DATA SHOWN:

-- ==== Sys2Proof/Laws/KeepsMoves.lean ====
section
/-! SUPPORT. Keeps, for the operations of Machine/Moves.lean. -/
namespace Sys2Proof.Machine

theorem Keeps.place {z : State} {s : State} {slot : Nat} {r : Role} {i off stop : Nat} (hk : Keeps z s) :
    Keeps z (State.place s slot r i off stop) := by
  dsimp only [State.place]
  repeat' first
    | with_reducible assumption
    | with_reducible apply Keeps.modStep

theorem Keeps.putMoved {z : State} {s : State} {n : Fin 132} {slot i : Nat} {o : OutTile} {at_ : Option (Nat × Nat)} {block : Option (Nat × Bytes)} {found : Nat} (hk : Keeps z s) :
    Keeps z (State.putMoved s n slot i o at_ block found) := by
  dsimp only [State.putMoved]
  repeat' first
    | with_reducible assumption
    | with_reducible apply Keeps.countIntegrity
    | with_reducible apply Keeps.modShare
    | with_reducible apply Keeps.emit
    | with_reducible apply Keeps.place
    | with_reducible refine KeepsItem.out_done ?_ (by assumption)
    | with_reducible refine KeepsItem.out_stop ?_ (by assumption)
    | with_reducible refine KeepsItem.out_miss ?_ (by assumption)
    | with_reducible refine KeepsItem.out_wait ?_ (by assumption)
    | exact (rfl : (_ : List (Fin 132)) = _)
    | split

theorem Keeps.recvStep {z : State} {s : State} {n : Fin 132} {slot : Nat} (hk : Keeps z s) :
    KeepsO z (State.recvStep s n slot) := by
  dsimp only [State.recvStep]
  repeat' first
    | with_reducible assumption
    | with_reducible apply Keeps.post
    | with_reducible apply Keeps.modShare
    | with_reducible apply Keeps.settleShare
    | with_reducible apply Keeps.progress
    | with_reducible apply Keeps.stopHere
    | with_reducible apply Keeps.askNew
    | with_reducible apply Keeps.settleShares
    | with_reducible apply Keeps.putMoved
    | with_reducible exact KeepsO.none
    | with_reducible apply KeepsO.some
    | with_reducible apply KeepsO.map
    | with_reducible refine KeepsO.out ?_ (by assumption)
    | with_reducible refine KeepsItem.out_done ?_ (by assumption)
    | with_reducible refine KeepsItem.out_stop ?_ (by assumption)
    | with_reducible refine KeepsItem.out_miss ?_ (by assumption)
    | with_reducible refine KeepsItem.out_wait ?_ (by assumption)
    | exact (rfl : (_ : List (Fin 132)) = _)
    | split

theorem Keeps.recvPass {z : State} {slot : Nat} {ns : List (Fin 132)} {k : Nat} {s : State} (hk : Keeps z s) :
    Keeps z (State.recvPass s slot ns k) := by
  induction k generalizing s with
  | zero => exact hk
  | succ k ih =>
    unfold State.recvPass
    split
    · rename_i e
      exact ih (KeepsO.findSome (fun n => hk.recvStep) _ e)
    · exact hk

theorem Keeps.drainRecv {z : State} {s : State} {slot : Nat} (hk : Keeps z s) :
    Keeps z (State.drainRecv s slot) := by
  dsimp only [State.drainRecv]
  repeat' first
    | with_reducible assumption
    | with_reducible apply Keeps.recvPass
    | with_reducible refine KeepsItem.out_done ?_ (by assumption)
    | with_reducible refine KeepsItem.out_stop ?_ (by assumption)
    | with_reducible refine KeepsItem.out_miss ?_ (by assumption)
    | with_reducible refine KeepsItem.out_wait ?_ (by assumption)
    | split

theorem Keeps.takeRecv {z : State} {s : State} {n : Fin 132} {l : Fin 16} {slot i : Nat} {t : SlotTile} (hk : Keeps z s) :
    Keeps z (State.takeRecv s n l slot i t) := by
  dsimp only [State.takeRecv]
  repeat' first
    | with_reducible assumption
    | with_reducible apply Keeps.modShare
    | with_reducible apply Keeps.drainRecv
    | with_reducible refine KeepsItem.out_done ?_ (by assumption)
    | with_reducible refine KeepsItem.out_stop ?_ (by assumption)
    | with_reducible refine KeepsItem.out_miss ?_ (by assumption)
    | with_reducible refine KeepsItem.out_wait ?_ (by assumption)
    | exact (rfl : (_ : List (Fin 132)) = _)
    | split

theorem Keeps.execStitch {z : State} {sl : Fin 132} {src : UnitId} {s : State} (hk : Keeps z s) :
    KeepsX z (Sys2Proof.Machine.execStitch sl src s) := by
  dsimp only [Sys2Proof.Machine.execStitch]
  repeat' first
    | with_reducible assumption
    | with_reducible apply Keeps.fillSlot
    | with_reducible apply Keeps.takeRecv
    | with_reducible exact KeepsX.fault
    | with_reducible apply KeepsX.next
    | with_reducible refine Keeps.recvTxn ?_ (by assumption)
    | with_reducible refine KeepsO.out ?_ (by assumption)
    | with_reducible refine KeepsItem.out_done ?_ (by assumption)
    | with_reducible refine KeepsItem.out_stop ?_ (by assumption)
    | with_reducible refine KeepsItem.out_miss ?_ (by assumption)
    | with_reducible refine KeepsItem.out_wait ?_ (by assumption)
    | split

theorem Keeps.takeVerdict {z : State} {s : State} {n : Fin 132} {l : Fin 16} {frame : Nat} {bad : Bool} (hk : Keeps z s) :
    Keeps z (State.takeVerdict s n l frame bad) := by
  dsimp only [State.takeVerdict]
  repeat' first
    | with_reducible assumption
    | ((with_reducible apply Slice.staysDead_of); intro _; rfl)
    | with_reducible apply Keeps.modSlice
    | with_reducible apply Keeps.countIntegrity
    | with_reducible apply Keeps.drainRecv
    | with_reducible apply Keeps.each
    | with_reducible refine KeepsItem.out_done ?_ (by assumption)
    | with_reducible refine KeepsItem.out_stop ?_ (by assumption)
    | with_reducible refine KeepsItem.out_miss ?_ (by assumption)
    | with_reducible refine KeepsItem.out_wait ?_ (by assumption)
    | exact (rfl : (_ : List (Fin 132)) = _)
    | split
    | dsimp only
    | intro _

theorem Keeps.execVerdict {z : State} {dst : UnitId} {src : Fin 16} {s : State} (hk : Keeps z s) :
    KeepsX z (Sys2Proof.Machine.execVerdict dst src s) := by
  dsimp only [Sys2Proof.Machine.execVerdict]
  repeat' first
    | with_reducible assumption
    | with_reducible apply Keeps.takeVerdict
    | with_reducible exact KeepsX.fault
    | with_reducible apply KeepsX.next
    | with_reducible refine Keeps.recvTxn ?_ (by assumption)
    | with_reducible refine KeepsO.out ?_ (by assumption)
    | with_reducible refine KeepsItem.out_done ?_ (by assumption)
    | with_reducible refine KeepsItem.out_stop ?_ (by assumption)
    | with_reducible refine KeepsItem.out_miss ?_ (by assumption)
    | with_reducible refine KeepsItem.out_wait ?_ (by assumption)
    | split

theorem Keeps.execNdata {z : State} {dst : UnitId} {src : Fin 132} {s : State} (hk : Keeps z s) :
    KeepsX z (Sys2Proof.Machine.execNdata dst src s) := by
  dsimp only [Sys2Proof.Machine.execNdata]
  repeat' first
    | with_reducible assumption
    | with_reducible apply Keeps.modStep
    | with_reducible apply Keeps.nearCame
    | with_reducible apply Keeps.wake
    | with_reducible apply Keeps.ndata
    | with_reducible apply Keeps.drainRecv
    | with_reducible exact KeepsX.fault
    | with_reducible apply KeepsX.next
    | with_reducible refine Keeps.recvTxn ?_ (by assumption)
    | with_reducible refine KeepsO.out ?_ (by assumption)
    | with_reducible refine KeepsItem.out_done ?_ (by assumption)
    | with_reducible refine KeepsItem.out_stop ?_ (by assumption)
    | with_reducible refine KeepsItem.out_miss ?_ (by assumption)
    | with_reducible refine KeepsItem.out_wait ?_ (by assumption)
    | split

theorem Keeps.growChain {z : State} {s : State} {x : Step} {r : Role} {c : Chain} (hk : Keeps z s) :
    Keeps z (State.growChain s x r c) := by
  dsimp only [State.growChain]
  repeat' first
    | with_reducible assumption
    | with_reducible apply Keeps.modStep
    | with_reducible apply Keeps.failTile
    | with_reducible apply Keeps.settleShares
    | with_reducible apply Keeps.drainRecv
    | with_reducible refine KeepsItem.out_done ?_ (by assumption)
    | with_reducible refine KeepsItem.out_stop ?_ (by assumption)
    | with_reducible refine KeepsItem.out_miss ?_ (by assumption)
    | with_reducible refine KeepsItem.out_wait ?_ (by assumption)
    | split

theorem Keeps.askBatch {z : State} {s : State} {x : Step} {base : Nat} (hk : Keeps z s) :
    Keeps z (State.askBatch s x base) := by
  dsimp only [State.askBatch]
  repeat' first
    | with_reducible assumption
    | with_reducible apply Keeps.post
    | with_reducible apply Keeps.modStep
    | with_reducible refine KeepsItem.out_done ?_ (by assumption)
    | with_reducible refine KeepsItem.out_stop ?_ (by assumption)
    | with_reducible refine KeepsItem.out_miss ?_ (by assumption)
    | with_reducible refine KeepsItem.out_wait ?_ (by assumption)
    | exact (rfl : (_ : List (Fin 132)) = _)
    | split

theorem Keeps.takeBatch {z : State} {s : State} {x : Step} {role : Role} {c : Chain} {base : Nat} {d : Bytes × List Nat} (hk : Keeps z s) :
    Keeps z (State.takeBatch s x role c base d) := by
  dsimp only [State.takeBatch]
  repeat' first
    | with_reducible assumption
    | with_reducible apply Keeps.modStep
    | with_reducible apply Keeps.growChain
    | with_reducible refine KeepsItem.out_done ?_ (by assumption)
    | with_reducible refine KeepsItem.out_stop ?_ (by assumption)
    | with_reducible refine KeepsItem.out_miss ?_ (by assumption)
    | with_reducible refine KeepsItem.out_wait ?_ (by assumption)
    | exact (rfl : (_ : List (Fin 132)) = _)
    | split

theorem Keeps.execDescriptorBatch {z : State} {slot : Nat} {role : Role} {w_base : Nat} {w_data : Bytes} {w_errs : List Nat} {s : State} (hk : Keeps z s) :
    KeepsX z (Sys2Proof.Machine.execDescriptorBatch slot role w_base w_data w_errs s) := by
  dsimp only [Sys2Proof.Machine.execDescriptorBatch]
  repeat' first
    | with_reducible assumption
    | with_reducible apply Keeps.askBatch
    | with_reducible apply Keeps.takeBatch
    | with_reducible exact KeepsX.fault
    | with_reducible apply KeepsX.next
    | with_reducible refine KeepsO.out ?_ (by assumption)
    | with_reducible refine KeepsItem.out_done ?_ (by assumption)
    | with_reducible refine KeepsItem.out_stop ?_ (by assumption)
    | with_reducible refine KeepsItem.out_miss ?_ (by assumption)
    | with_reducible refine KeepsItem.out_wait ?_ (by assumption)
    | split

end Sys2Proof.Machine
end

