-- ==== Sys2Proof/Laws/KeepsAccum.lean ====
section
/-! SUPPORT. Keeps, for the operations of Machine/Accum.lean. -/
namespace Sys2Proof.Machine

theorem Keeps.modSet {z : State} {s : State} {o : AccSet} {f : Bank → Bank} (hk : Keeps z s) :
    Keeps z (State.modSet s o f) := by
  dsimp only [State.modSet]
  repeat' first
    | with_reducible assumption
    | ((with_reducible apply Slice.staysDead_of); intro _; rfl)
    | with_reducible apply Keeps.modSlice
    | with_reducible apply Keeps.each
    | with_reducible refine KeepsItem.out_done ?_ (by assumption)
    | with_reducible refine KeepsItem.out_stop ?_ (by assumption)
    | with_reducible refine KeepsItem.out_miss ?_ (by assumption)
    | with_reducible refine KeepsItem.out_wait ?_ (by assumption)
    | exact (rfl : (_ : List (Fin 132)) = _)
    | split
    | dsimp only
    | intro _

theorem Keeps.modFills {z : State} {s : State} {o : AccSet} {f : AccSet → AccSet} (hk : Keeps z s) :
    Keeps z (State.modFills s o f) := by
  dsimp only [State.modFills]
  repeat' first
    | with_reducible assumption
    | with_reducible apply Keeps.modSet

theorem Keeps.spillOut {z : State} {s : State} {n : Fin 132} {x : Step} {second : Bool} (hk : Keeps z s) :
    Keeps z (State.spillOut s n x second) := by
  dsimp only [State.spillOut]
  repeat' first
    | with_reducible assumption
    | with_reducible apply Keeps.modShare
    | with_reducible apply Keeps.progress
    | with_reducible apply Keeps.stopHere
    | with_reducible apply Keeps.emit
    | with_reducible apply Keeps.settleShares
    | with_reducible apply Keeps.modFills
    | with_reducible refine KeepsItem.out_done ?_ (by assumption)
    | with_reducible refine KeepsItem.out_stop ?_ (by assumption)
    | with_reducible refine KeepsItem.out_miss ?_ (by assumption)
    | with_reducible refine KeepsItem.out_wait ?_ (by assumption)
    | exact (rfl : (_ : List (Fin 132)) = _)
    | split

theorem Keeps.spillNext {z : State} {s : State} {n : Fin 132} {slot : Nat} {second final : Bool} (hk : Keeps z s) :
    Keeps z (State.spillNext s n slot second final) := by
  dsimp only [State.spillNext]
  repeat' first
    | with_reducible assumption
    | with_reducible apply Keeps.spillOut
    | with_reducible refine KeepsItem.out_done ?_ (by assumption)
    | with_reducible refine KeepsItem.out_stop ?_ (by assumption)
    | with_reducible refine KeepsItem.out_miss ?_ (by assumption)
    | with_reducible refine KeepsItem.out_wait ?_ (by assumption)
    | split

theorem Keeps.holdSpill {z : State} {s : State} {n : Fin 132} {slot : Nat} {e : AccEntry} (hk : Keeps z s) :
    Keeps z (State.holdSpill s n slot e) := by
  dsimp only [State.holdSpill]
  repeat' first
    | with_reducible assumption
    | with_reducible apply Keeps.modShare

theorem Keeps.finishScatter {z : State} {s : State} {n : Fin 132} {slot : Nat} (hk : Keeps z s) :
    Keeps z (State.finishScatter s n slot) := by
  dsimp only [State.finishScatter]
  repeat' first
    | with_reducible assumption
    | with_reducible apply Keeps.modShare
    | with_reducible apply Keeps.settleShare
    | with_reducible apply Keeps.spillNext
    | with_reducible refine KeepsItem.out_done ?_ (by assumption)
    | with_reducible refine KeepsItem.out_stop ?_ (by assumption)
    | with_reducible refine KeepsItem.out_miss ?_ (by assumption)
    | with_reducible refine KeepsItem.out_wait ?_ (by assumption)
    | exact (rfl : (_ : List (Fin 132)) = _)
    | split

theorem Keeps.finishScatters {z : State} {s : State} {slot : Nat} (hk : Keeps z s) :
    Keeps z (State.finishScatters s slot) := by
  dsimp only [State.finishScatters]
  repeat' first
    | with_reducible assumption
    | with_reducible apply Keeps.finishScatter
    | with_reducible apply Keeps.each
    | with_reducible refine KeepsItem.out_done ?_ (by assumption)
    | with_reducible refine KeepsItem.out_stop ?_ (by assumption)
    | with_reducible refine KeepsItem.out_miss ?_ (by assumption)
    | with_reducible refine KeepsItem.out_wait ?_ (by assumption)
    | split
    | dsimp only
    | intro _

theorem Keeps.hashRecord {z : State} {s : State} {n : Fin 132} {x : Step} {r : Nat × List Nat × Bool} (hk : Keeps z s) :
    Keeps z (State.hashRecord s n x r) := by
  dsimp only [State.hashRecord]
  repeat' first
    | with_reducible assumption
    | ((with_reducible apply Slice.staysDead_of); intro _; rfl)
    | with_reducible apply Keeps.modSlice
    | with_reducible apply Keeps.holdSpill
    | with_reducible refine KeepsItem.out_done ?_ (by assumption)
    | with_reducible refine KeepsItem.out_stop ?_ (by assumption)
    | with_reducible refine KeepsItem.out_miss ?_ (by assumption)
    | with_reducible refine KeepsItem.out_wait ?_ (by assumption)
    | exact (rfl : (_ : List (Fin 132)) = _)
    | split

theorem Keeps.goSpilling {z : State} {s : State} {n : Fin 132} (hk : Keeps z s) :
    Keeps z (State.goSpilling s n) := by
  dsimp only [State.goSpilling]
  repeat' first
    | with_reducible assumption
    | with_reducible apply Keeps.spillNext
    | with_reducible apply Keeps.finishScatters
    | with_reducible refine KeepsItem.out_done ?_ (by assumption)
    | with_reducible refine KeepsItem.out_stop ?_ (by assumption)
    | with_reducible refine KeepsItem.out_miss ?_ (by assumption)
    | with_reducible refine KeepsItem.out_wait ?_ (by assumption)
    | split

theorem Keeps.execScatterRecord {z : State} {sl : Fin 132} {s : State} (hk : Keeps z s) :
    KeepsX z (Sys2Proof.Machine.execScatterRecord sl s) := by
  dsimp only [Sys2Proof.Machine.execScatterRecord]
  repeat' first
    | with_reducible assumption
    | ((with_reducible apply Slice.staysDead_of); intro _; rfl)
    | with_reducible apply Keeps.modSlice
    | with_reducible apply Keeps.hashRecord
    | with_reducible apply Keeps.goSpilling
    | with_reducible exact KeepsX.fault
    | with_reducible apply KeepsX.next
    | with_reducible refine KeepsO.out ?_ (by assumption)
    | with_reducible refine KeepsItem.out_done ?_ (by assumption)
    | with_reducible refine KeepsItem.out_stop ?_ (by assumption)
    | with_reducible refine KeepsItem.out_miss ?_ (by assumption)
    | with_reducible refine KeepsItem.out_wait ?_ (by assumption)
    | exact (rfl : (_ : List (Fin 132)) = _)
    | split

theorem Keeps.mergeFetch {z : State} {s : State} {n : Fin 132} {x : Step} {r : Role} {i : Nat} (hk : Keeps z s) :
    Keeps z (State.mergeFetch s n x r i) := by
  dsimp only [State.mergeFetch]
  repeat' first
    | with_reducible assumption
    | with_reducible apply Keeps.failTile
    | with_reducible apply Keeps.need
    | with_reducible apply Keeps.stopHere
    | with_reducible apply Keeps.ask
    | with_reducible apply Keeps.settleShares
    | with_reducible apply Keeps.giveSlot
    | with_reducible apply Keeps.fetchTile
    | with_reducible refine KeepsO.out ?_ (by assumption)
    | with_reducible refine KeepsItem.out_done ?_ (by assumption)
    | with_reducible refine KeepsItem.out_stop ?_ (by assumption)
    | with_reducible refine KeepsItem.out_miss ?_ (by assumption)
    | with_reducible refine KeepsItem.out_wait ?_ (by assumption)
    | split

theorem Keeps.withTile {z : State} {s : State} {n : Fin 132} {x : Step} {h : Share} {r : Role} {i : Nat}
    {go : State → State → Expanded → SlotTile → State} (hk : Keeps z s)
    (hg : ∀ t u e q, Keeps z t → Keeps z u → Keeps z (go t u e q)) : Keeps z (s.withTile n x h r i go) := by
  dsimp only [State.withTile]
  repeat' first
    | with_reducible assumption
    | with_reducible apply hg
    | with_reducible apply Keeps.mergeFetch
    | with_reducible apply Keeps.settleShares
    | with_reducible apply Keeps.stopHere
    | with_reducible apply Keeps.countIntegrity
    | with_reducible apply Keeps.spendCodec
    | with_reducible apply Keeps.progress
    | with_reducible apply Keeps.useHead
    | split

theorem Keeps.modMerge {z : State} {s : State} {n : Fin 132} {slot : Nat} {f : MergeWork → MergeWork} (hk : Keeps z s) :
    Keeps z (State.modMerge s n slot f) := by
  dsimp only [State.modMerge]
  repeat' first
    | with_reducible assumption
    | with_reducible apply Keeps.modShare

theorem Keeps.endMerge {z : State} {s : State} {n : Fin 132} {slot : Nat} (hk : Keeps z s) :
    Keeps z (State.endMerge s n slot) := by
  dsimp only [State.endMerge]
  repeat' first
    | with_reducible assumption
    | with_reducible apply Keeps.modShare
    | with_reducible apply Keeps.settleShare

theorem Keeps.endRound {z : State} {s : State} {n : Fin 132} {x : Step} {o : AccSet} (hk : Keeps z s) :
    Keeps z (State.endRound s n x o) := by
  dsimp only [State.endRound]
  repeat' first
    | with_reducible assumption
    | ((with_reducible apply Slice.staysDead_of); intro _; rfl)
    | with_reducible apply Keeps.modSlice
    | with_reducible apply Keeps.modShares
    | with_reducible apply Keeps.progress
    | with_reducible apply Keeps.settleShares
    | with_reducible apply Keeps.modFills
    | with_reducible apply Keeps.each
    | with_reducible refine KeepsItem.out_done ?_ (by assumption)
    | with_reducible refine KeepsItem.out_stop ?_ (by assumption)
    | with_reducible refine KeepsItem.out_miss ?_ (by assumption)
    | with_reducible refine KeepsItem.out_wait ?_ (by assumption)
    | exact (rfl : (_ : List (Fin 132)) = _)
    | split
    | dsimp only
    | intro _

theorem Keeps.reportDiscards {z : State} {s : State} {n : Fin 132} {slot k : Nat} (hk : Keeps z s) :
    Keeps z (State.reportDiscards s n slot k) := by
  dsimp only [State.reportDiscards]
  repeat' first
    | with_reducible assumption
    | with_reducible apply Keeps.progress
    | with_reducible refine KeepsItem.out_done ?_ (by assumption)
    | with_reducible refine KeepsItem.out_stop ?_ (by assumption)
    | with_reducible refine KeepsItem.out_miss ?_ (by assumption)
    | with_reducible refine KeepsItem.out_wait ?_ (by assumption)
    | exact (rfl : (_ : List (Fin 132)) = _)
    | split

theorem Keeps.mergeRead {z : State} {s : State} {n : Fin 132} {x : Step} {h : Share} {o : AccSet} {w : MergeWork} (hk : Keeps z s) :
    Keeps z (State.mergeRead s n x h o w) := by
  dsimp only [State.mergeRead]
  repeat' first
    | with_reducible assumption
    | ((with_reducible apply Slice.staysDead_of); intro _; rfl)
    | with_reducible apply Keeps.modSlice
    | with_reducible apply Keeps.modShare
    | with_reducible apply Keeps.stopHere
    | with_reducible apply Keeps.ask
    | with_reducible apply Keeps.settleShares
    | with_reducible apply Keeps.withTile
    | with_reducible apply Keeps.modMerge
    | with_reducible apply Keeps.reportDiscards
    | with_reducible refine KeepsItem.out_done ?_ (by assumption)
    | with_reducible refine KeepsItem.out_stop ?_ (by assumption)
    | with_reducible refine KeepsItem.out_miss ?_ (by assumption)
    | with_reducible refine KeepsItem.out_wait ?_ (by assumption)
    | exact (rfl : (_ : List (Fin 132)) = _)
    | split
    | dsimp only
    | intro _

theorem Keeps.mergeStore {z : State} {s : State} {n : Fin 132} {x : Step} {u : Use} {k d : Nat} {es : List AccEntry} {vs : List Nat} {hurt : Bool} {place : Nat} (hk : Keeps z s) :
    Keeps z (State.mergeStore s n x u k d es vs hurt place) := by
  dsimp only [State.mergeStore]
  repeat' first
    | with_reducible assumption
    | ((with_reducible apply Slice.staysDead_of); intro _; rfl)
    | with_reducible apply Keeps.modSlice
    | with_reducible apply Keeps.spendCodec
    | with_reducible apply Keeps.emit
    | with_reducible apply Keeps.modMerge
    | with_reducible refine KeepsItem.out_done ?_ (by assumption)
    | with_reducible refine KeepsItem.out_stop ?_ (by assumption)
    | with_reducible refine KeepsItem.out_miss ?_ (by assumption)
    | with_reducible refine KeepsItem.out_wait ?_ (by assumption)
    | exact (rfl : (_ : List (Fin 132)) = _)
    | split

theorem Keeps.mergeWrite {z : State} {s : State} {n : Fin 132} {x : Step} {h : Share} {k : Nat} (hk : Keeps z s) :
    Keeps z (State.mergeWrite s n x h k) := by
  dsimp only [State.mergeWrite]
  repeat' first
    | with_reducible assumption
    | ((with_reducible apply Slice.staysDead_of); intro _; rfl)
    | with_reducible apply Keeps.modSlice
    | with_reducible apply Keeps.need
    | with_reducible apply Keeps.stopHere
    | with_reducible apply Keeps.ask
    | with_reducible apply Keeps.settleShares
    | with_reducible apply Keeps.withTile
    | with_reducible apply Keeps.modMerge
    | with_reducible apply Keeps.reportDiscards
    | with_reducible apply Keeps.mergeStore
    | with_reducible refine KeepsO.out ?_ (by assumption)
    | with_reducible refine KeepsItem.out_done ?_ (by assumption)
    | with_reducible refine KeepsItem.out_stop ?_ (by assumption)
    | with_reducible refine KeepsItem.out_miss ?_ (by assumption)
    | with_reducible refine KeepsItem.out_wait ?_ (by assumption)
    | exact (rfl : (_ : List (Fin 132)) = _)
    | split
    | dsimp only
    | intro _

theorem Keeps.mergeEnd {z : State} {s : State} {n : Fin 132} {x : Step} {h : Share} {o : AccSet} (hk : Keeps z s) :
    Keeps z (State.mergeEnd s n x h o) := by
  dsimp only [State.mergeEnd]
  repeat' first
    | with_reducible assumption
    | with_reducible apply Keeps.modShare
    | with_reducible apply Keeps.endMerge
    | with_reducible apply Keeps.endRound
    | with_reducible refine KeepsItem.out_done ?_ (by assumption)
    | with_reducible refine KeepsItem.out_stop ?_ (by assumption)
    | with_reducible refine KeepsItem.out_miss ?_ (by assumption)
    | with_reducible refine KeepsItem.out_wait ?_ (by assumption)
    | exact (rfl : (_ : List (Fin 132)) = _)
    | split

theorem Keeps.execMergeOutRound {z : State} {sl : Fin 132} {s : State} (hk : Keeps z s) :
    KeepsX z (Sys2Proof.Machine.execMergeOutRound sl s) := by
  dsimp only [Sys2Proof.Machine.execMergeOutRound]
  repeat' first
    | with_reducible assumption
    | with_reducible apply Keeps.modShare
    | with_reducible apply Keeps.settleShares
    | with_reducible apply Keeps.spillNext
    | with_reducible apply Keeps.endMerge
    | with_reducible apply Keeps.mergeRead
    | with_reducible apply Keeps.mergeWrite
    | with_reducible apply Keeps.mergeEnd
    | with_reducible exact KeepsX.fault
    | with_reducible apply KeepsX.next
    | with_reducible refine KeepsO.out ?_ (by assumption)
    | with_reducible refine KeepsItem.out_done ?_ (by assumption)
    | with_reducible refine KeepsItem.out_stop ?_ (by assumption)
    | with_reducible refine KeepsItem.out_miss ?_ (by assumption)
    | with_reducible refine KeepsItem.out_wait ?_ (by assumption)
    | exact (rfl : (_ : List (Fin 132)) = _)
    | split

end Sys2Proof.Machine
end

ABOUT THIS TASK:
Find the lines above holding the word "frame" and show them.

TASK RESULT:
theorem Keeps.takeVerdict {z : State} {s : State} {n : Fin 132} {l : Fin 16} {frame : Nat} {bad : Bool} (hk : Keeps z s) :
    Keeps z (State.takeVerdict s n l frame bad) := by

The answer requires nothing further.